Sauf que c’est le superbe panneau dans lequel il ne faut pas tomber : réformer les brevets, leurs principes, leurs règles, en n’oubliant pas les accords internationaux qui font que des negotiations sont nécessaires, cela prendra aisément une dizaine d’années (il n’y a qu’à voir le temps pris par le passé dans ce domaine pour mettre en place ou modifier les choses) SI cela aboutit.



La loi anti-patent-trolls, elle, peut être immédiate et faire déjà un bien considérable.



La faire patienter des années sous le prétexte d’engager une réflexion de fond sur les brevets, c’est un magnifique moyen de la neutraliser, d’autant plus qu’il n’est pas certain qu’après Obama, dont c’est le dernier mandat, le prochain Président ait envie de continuer dans cette voie.



Donc si l’idée de réformer les brevets parait séduisante, dans le cas precis, comme disait Voltaire “Protégez-moi de mes amis, mes ennemis, je m’en charge”. :)





Attendre des annees est un piege facile. Voter une loi en quelques jours en est egalement un. Et la loi presentee ici n’est pas forcement tres positive. Ca va un peu aider (peut-etre, meme pas sur en fait) dans les quelques cas qui arrivent devant les tribunaux, mais ne va pas aider si les victimes sont toujours dans l’incertitude du resultat d’un proces.
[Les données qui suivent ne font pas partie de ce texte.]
-- ==== Sys2Proof/Machine/TsdOps.lean ====
section
/-! DEFINITION. A Tsudan port leaves UP or TRAINING (R395, R400). -/

namespace Sys2Proof.Machine

open Sys2Proof

/-- A Tsudan port takes a state for a cause: sequences, retry buffer, waiting packets and commands stay, the credits
of the training are void; PORT_DOWN is raised from UP or TRAINING (R395, R400, R422). -/
def State.tsdFalls (s : State) (p : Nat) (st : LinkState) (cause : Nat) : State :=
  let t := s.port p
  let active := decide (t.state = .up) || decide (t.state = .training)
  let s := s.modPort p fun t =>
    { t with
      state := st, cause := if active then BitVec.ofNat 4 cause else t.cause, peerInit := false, rxAny := false, nak := false
      credits := [], credSeen := [], freed := [], above3 := 0, above2 := 0, replaysRun := 0, replayedFrom := none }
  if active then s.raise0 (tsdPage p) 1 else s

end Sys2Proof.Machine
end

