/-- A tick (R29, R31, R230, R233, R446, R467, R522) once the ledgers run: telemetry, each region's temperature and
thermal level and the SEAL loop are taken, THROTTLE_POLICY as written comes into force, heartbeats restart or advance
the lease's counts, the tick's number advances. Before that a tick does nothing. Where the model chooses: assumption
log 4 and 59. -/
def Obligations.TicksTakeTheirInputs : Prop :=
  ∀ (i : TickInputs) (s : State),
    (s.ledgersRun = false → exec (.tick i) s = .next s)
    ∧ (s.ledgersRun = true → ∃ t, exec (.tick i) s = .next t ∧ t.mem = s.mem
      ∧ (t.power.vin = BitVec.ofNat 16 i.vinMv ∧ t.power.iin = BitVec.ofNat 16 i.iinMa ∧ t.power.pin = BitVec.ofNat 16 i.pinW
          ∧ t.power.energy = s.power.energy + BitVec.ofNat 64 i.energyMj ∧ t.power.sinceGood = s.power.sinceGood + 1)
      ∧ (∀ r, r < 32 → s.fused r = false → (t.region r).temp = (i.temps[r]?).getD 0
          ∧ (t.region r).kThermal = levelStep (s.region r).kThermal
              (decide ((s.dieClock (r / 16)).tThr.toNat < (i.temps[r]?).getD 0))
              (decide ((i.temps[r]?).getD 0 + 3 < (s.dieClock (r / 16)).tThr.toNat)))
      ∧ t.since 0 = (if i.heartbeatA && s.curatorUp 0 then some 0 else (s.since 0).map (· + 1))
      ∧ t.since 1 = (if i.heartbeatB && s.curatorUp 1 then some 0 else (s.since 1).map (· + 1))
      ∧ t.power.shedNow = s.power.shed ∧ t.power.sealOpen = i.sealOpen ∧ (i.sealOpen = true → t.fuses.sealBroken = true)
      ∧ (s.ledger.lastTick * tickUnits ≤ s.now.toNat → s.now.toNat + 2 * tickUnits < 2 ^ 64 →
          s.ledger.lastTick < t.ledger.lastTick))

/-- References, throttling and the die-to-die interface (R223, R225, R230, R231, R234, R236, R486, R519): each event does
what its rule says and nothing else. Where the model chooses: assumption log 7, 57, 58 and 60. -/
def Obligations.ClockEventsTakeEffect : Prop :=
  ∀ s : State,
    (s.aligned = true → s.clock.holdover = false → ∃ t, exec .refHoldover s = .next t
      ∧ OnlyReports { s with clock := t.clock } t
      ∧ t.clock = { s.clock with refLock := false, holdover := true, holdovers := sat32 s.clock.holdovers 1 })
    ∧ (∀ ppb, s.aligned = true → s.clock.refLock = false → ∃ t, exec (.refLocked ppb) s = .next t
      ∧ OnlyReports { s with clock := t.clock } t
      ∧ t.clock = { s.clock with refLock := true, holdover := false, refOffset := if s.clock.refSel = 0 then 0 else ppb })
    ∧ (s.ledger.state = .acquire ∨ s.ledger.state = .locked → 3 ≤ s.ledger.missed → ∃ t, exec .ldgHoldover s = .next t
      ∧ OnlyReports { s with ledger := t.ledger, ledgers := t.ledgers } t
      ∧ t.ledger = { s.ledger with state := .holdover, goodRun := 0, missed := 0 }
      ∧ ∀ d, d < 2 → t.dieLedger d = { s.dieLedger d with slew := 0, cyc := 0 })
    ∧ (∀ k : ClusterId, s.power.railsOn = true → s.fused k = false → ∃ t, exec (.droop k) s = .next t
      ∧ OnlyReports { s with regions := t.regions } t
      ∧ t.region k = { s.region k with kDroop := 8, drooped := true, droops := sat32 (s.region k).droops 1 }
      ∧ (t.page (dieClkPage (k / 16))).evtRaw.getLsbD 2 = true)
    ∧ (∀ k : ClusterId, ∃ t, exec (.droopHoldEnd k) s = .next t ∧ t = { s with regions := t.regions }
      ∧ t.region k = { s.region k with kDroop := 0 } ∧ ∀ j, j ≠ k.val → t.region j = s.region j)
    ∧ (∀ (k : ClusterId) (temp : Nat), s.power.railsOn = true → s.fused k = false → 110 ≤ temp →
      ∃ t, exec (.junctionNear k temp) s = .next t ∧ OnlyReports { s with regions := t.regions } t
        ∧ t.region k = { s.region k with temp := temp } ∧ (t.page pwrPage).evtRaw.getLsbD 5 = true)
    ∧ (∀ (ok : BitVec 32) (net : BitVec 2) (d2d : Bool), s.power.railsOn = true → s.aligned = false →
      ∃ t, exec (.alignmentDone ok net d2d) s = .next t ∧ t.aligned = true
        ∧ OnlyReports { s with clock := t.clock, dieClocks := t.dieClocks, ledgers := t.ledgers, gen := t.gen, power := t.power } t
        ∧ t.clock = { s.clock with refLock := true } ∧ DiesAligned s t
        ∧ t.power = { s.power with boot := t.power.boot } ∧ t.gen = { s.gen with alignFailed := t.gen.alignFailed }
        ∧ ∀ d : Die, t.dieClock d = { s.dieClock d with
            alignDone := true, d2dOk := d2d, netOk := net.getLsbD d, clusterOk := ok.extractLsb' (16 * d) 16 })
    ∧ (s.power.railsOn = true → ∃ t, exec .d2dRetrain s = .next t ∧ t.gen.d2dDown = true ∧ t.mem = s.mem
      ∧ ∀ i, (s.slot i).state = .running → (s.slot i).spansDies = true → (t.slot i).state = .faulted)
    ∧ (s.gen.d2dDown = true → (∃ t, exec (.d2dRetrainEnd true) s = .next t ∧ t = { s with gen := t.gen, ledgers := t.ledgers }
        ∧ t.gen = { s.gen with d2dDown := false } ∧ DiesAligned s t)
      ∧ ∃ t, exec (.d2dRetrainEnd false) s = .next t ∧ OnlyReports { s with gen := t.gen } t
        ∧ t.gen = { s.gen with service := false } ∧ (t.page (dieClkPage 1)).evtRaw.getLsbD 3 = true)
Avec encore plus de frais potentiellement a leur charge (le perdant paie tout), elles vont hesiter encore plus et se laisser bercer par des arrangements “raisonnables”.



Donc, debattre pendant 10 ans serait certes une erreur. Mais ne pas reflechir avant de voter une loi ne serait pas mieux.



On ne cesse de demander aux politiciens de reflechir avant de voter des lois liberticides, ca n’est pas pour leur dire de bacler le travail sur des lois censees nous aider.